Maksymalizm we wnętrzach – jak odważnie łączyć wzory i kolory?

hampton1 dabszalwia jpg wp

Maksymalizm we wnętrzach to łączenie wielu wzorów, kolorów i faktur z ciekawymi meblami i dodatkami, ale w uporządkowany sposób. Nie powstaje wówczas chaos, lecz niebanalne wnętrze, które odzwierciedla osobowość i charyzmę jego mieszkańców. Jakimi zasadami należy się kierować, aranżując maksymalistyczne mieszkanie? Czy w ogóle obowiązują tutaj jakiekolwiek reguły? Wyjaśniamy!

Maksymalizm we wnętrzach – czym wyróżniają się takie projekty?

Maksymalizm to urządzanie wnętrz z rozmachem. Efekt „wow” – o to właśnie chodzi w maksymalistycznych projektach. To zupełne przeciwieństwo minimalizmu, który w ostatniej dekadzie zdominował zarówno design, jak i modę. Maksymalistyczne wnętrza bardzo łatwo rozpoznać – jest w nich dużo wszystkiego:

  • wzorów – kwiaty mogą łączyć się z kratą, a paski z kropkami;
  • kolorów – żółty harmonizuje z zielenią, a czerwień z turkusem;
  • faktur – kanapa obita sztruksem współgra z welurowymi poduszkami i zasłonami, a drewno z tworzywem sztucznym;
  • form – obły stolik kawowy i ludwikowska sofa mogą ze sobą współistnieć i się „nie gryźć”;
  • stylów – elementy stylu art deco mogą mieszać się ze stylem kolonialnym, a wiktoriańskie meble z dekoracjami rodem z ery space age.

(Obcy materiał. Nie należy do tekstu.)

/-- The 1,056 bytes of a block slot: value plane, sticky plane (R295). -/
def Crew.slotBytes (k : Crew) (b : Nat) (owners : List Nat) : List Byte :=
  ((List.range 8).flatMap fun i => (List.range 32).flatMap fun j => leBytes 4 (k.slotReg b owners i j).val.toNat)
    ++ (List.range 32).map fun q =>
      BitVec.ofNat 8 ((List.range 8).map fun x =>
        if (k.slotReg b owners (q / 4) (8 * (q % 4) + x)).s then 2 ^ x else 0).sum

/-- A slot is written by this save: a block of it is dirty, it is new or has other owners, the slots have moved, or the crew
is on a new core (R296). -/
def Crew.slotDirty (k : Crew) (slotAt s b : Nat) (owners : List Nat) : Bool :=
  k.allDirty || k.slotAt != slotAt || k.slotOwners[s]? != some (b :: owners)
    || owners.any fun p => (k.fibre p).dirty.contains b

/-- The 67,584 bytes of a tile slot (R295). -/
def Crew.tileBytes (k : Crew) (t : Nat) : List Byte :=
  let es := k.tileRow t
  let a := es.toArray
  es.flatMap (fun e => leBytes 4 e.val.toNat) ++ (List.range 2048).map fun q =>
    BitVec.ofNat 8 ((List.range 8).map fun x => if (a.getD (8 * q + x) Reg.zero).s then 2 ^ x else 0).sum

/-- A tile slot is written by this save: it has been written since the last, the slots have moved, or the last save had none,
being a sequencer's (R229, R263, R296). -/
def Crew.tileSaved (k : Crew) (tileAt t : Nat) : Bool :=
  k.tileDirty.contains t || k.saveSeq == 0 || k.tileAt != tileAt || k.stamps.length != k.slotOwners.length + k.tileCount

/-- The full/empty bitmap (R295). -/
def Crew.bitmap (k : Crew) : List Byte :=
  (List.range ((k.desc.scrSize + 127) / 128)).map fun i =>
    BitVec.ofNat 8 ((List.range 8).map fun j => if k.full.contains (8 * i + j) then 2 ^ j else 0).sum

/-- The code of a pending migration (R291). -/
def pendingCode : Option Kind → Nat
  | some .latency => 1
  | some _ => 2
  | none => 0

/-- The 256 bytes of the header (R291). -/
def Crew.header (k : Crew) (low : Nat) (points : Bool) (seq : DWord) (view : BitVec 512) : List Byte :=
  let d := k.desc
  let c := k.counts
  let state := low + 2 ^ 2 * k.kind.code + 2 ^ 4 * pendingCode k.pending + 2 ^ 6 * points.toNat + 2 ^ 7 * k.pair.isSome.toNat
    + 2 ^ 8 * k.mirror.toNat
  leBytes 4 state ++ leBytes 4 d.asid ++ leBytes 8 seq.toNat ++ leBytes 8 d.codeBase.toNat ++ leBytes 4 d.entry
    ++ leBytes 4 d.mode.toNat ++ leBytes 4 d.x ++ leBytes 4 d.y ++ leBytes 4 d.z ++ leBytes 4 d.ncrewx
    ++ leBytes 8 d.args.toNat ++ leBytes 8 d.stkBase.toNat ++ leBytes 4 d.stkStride.toNat
    ++ leBytes 4 (d.regsD + 2 ^ 8 * d.regsL) ++ leBytes 4 c.nfibre ++ leBytes 4 c.ngang ++ leBytes 4 c.ncopy
    ++ leBytes 4 c.mbytes ++ leBytes 4 c.naccst ++ leBytes 4 c.nblock ++ leBytes 4 c.scrsz ++ leBytes 4 c.acccnt
    ++ leBytes 8 k.faultSeq.toNat ++ leBytes 16 0 ++ leBytes 64 view.toNat ++ leBytes 64 0

/-! ## Saving (R289 to R296) -/

/-- Bytes written at an offset of a crew's context area. -/
def State.writeCtx (s : State) (k : Crew) (off : Nat) (bs : List Byte) : State :=
  s.poke k.core k.desc.asid ((k.desc.ctx.toNat + off) % 2 ^ 64) (bs.length / 2 ^ 16 + 2) bs

/-- The feature view of a crew's launch (R329). -/
def State.viewOf (s : State) (k : Crew) : BitVec 512 := (s.launches[k.desc.launch]?.map Launch.view).getD 0

/-- The errors that stand in a crew's registers, scratchpad and tiles: ECC unit and number (R337). -/
def errorOf (c : Nat) : Poison → Option (Nat × Nat)
  | .register x _ r => if x = c then some (0, r) else none
  | .sticky x _ r => if x = c then some (1, r) else none
  | .scratch x w => if x = c then some (2, 4 * w) else none
  | .acc x e => if x = c then some (5, 4 * e) else none
  | _ => none

/-- A save reads all that a crew holds: single-bit errors are corrected, errors that a mirror serves and those that no instruction
consumes are logged (R337, R338). -/
def State.readAll (s : State) (c : Nat) (k : Crew) : State :=
  let weak := s.rel.correctable.filterMap fun p => (errorOf c p).map fun e => (p, e)
  let hard := s.rel.poison.filterMap (errorOf c)
  let s := weak.foldl (fun t x => t.logCrew 1 x.2.1 c x.2.2)
    (if weak.isEmpty then s else { s with rel := { s.rel with correctable := s.rel.correctable.filter fun p => (errorOf c p).isNone } })
  hard.foldl (fun (t : State) (e : Nat × Nat) => if e.1 ≤ 1 ∧ k.mirror = true ∧ s.mirroring k.core = true then t.logCrew 2 e.1 c e.2
    else t.logSilent e.1 c e.2) s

Maksymalizm lubi kontrasty!

Maksymalizm lubi kontrasty – ale co to właściwie znaczy? W tej estetyce nie ma pojęcia „too much” (z ang. za dużo). Kontrastowe zestawienia dotyczą między innymi printów – w aranżacji takich mieszkań sięga się po naprawdę szalone wzory: biało-czarne pasy łączy z cętkami, a kratę z kwiatami.

Kontrastowe są też style, które wykorzystuje się we wnętrzach urządzonych z rozmachem. Można zaakcentować styl glamour, np. w postaci pięknych drzwi wewnętrznych (świetny będzie połyskujący model City z kolekcji DRE Supreme, z linearnym zdobieniem), a jako bazę wykorzystać oryginalną estetykę art deco.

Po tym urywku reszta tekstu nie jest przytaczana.